I love the smoky-peaty BBQ Corn (Port Charlotte Peated Scotch, Barolo Chinato, grilled heirloom corn) but am struck by the exceptional use of strawberry (often too much/sweet for me in a cocktail) in Strawberry Molasses, the secret being house strawberry rosé vermouth made with bartender Rhys Alvarado. It’s subtle with summery strawberry and a dry vermouth profile just what is needed to balance out Mount Gay Black Barrel Rum and Leopold Brother’s bitter-sweet Aperitivo. It’s poured into a wine glass and goes down elegant paired with food or as a pre-dinner aperitif.
Oro’s Barbary & Hearst
Oro just opened mid-September in Mint Plaza. As expected from Jason Fox of Commonwealth who I’ve long considered one of our top San Francisco chefs the food is vibrant and exciting right out of the gate. So are the cocktails from bar manager Randy Mariani, who you may recall behind the bar at Laszlo. There a number of highlights on the initial menu and the signature across his menu already is balance and subtlety, which is always the most important mark of a great cocktail.
Barbary & Hearst ($14) exemplifies this with its bourbon base, ginger, Angostura bitters and a balanced house strawberry-Meyer lemon shrub. There is that bracing vinegar confirmation that it is a shrub but it’s understated, offering structure with the allure of strawberry and Meyer lemon urging me to ask, “What is that?!” when I took my first sip. It’s complex and lovely with enough acidity to work with food.
Cafe Du Nord’s Armory & Arsenal and Martini Du Nord
After a few visits, I’ve tried all the cocktails ($12 each) on the Bon Vivants/Morgan Schick’s menu at the newly revamped Cafe Du Nord, having highlighted the Stern Grove cocktail in Zagat and here in The Perfect Spot.
With the whole menu in context, my two favorites end up being the most understated “on paper.” Armory & Arsenal is a lively mix of Perry’s Tot Gin and lemon recalls a Gin Sour but it’s pine nut rather than an expected nut-based syrup like orgeat that makes the drink sing, adding appealing, nutty layers.

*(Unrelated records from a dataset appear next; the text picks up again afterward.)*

/-- Accesses between devices (R269, R342, R379): an access that no window admits, under a loaded key slot, is denied; one
that is admitted is performed at the home, and waits there while a commit holds its line. The answer ends the request of its issuer: a load has its value, a denied
or unanswered one faults with PROT, and a posted store that is lost makes its launch report LOSTPOST, with STFLOST when
it was denied. -/
def Obligations.PeerAccesses : Prop :=
  ∀ (s : State),
    (∀ device addr op, s.arg = .peer device addr op →
      let n := peerSize op
      let admits : Prop := addr + n ≤ Config.hbmEnd ∧ ∃ p ∈ s.windows, p.2.device = device ∧
        (if peerLoads op then p.2.r else p.2.w) = true ∧ p.2.base ≤ addr ∧ addr + n ≤ p.2.base + p.2.length ∧
        (p.2.key = 0 ∨ ∃ k ∈ s.onyx.keys, k.1 = p.2.key)
      let d := lineDie (addr / 128)
      let home := s.dir (.slice d) (addr / 128)
      let quiet := addr % 128 + n ≤ 128 ∧ home.cur = none ∧ tabGet (s.die d).reserved (addr / 128) = none ∧
        ((tabGet (s.die d).home (addr / 128)).isSome = true ∨ (s.l2Ways d (addr / 128)).length < 16) ∧
        (∀ j, 1 ≤ j → j ≤ 4 → home.ownerMask j = 0) ∧ home.sharers = []
      (¬ admits → exec .peerAccess s = .next (s.tell (.peerReply device addr .denied))) ∧
      (∀ k r, admits → op = .load k → 0 < k → addr % 128 + k ≤ 128 → tabGet (s.die d).reserved (addr / 128) = some r →
        r.write = true → ∃ t, exec .peerAccess s = .next t ∧ t.hbm = s.hbm ∧ t.outbox = s.outbox ∧ t.cores = s.cores) ∧
      (admits → quiet →
        (∀ k, op = .load k → ∃ t, exec .peerAccess s = .next t ∧ t.hbm = s.hbm ∧
          t.outbox = s.outbox ++ [.peerReply device addr (.data (s.hbm.bytes addr k))]) ∧
        (∀ bs, op = .store bs ∨ op = .posted bs → s.hbm.wf = true → ∃ t, exec .peerAccess s = .next t ∧
          WrittenAt s.hbm t.hbm addr bs ∧ t.outbox = s.outbox ++ [.peerReply device addr .done]))) ∧
    (∀ (id : Nat) (r : PeerRequest), tabGet s.peers id = some r →
      let ends (i : Instr) (P : State → Prop) : Prop := ∃ t, exec i s = .next t ∧ tabGet t.peers id = none ∧ P t
      let late := (∃ b, About s id b) ∧ r.since + 10000000 ≤ s.quartz
      let refused := s.arg = .peerAnswer id .denied
      (∀ (x : CtxId) (o : MemOp) a rest pa key pol, r.ctx = some x → (s.ctx r.core x).op = some o → o.out = true → o.storeAt = none →
        o.todo = a :: rest → a.place = .memory pa .peer key pol → placeLine pa .peer = peerLine r.addr →
        let faulted (t : State) : Prop := (t.ctx r.core x).op = none ∧ ∃ k p, (t.ctx r.core x).stops =
          (s.ctx r.core x).stops ++ [.fault causeProt a.addr k p]
        (late → ends .peerTimeout faulted) ∧ (refused → ends .peerAcknowledgement faulted) ∧
        ((s.ctx r.core x).chunk.active = false → o.vpipe = false → o.acq = false → o.vals = [] → rest = [] →
          (∀ d size signed bs, s.arg = .peerAnswer id (.data bs) → o.fin = .load d size signed → 0 < size → size ≤ 8 →
            bs.length = size →
            ends .peerAcknowledgement (fun t => (t.ctx r.core x).op = none ∧ (t.ctx r.core x).wait = .run ∧
              (t.ctx r.core x).reg d = (if d = 0 then 0 else loaded signed size (leNat bs)) ∧
              (t.ctx r.core x).pc = ((s.ctx r.core x).retire o.len).pc)) ∧
          (s.arg = .peerAnswer id .done → o.fin = .store →
            ends .peerAcknowledgement (fun t => (t.ctx r.core x).op = none ∧ (t.ctx r.core x).wait = .run ∧
              (t.ctx r.core x).regs = (s.ctx r.core x).regs ∧
              (t.ctx r.core x).pc = ((s.ctx r.core x).retire o.len).pc)))) ∧
      (∀ n p l k, r.ctx = none → r.posted = some n → (s.core r.core).posted.find? (fun p => p.id == n) = some p →
        let gone (t : State) : Prop := (t.core r.core).posted = (s.core r.core).posted.filter (fun q => q.id != n)
        (s.arg = .peerAnswer id .done → ends .peerAcknowledgement (fun t => gone t ∧ t.launches = s.launches)) ∧
        (p.launch = some l → tabGet s.launches l = some k →
          let lost (t : State) : Prop := gone t ∧ ∃ k', tabGet t.launches l = some k' ∧ k'.status = 4
          (late → ends .peerTimeout (fun t => lost t ∧ t.ringWaits = s.ringWaits)) ∧
          (refused → ends .peerAcknowledgement (fun t => lost t ∧
            ∃ w ∈ t.ringWaits, w.ring = terminalRing p.domain ∧ bitsOf w.entry 7 0 = 33)))))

Alternately, the Martini du Nord is Ford’s Gin with oyster shell-infused Noilly Prat dry vermouth and an onion garnish (the same as a Gibson cocktail). It’s savory and clean but also briny and bright, already feeling like the Du Nord signature drink and, yes, it’s beautiful with raw oysters (or try their delicious broiled oysters Kirkpatrick laced with bacon, hot sauce and Parmesan cheese).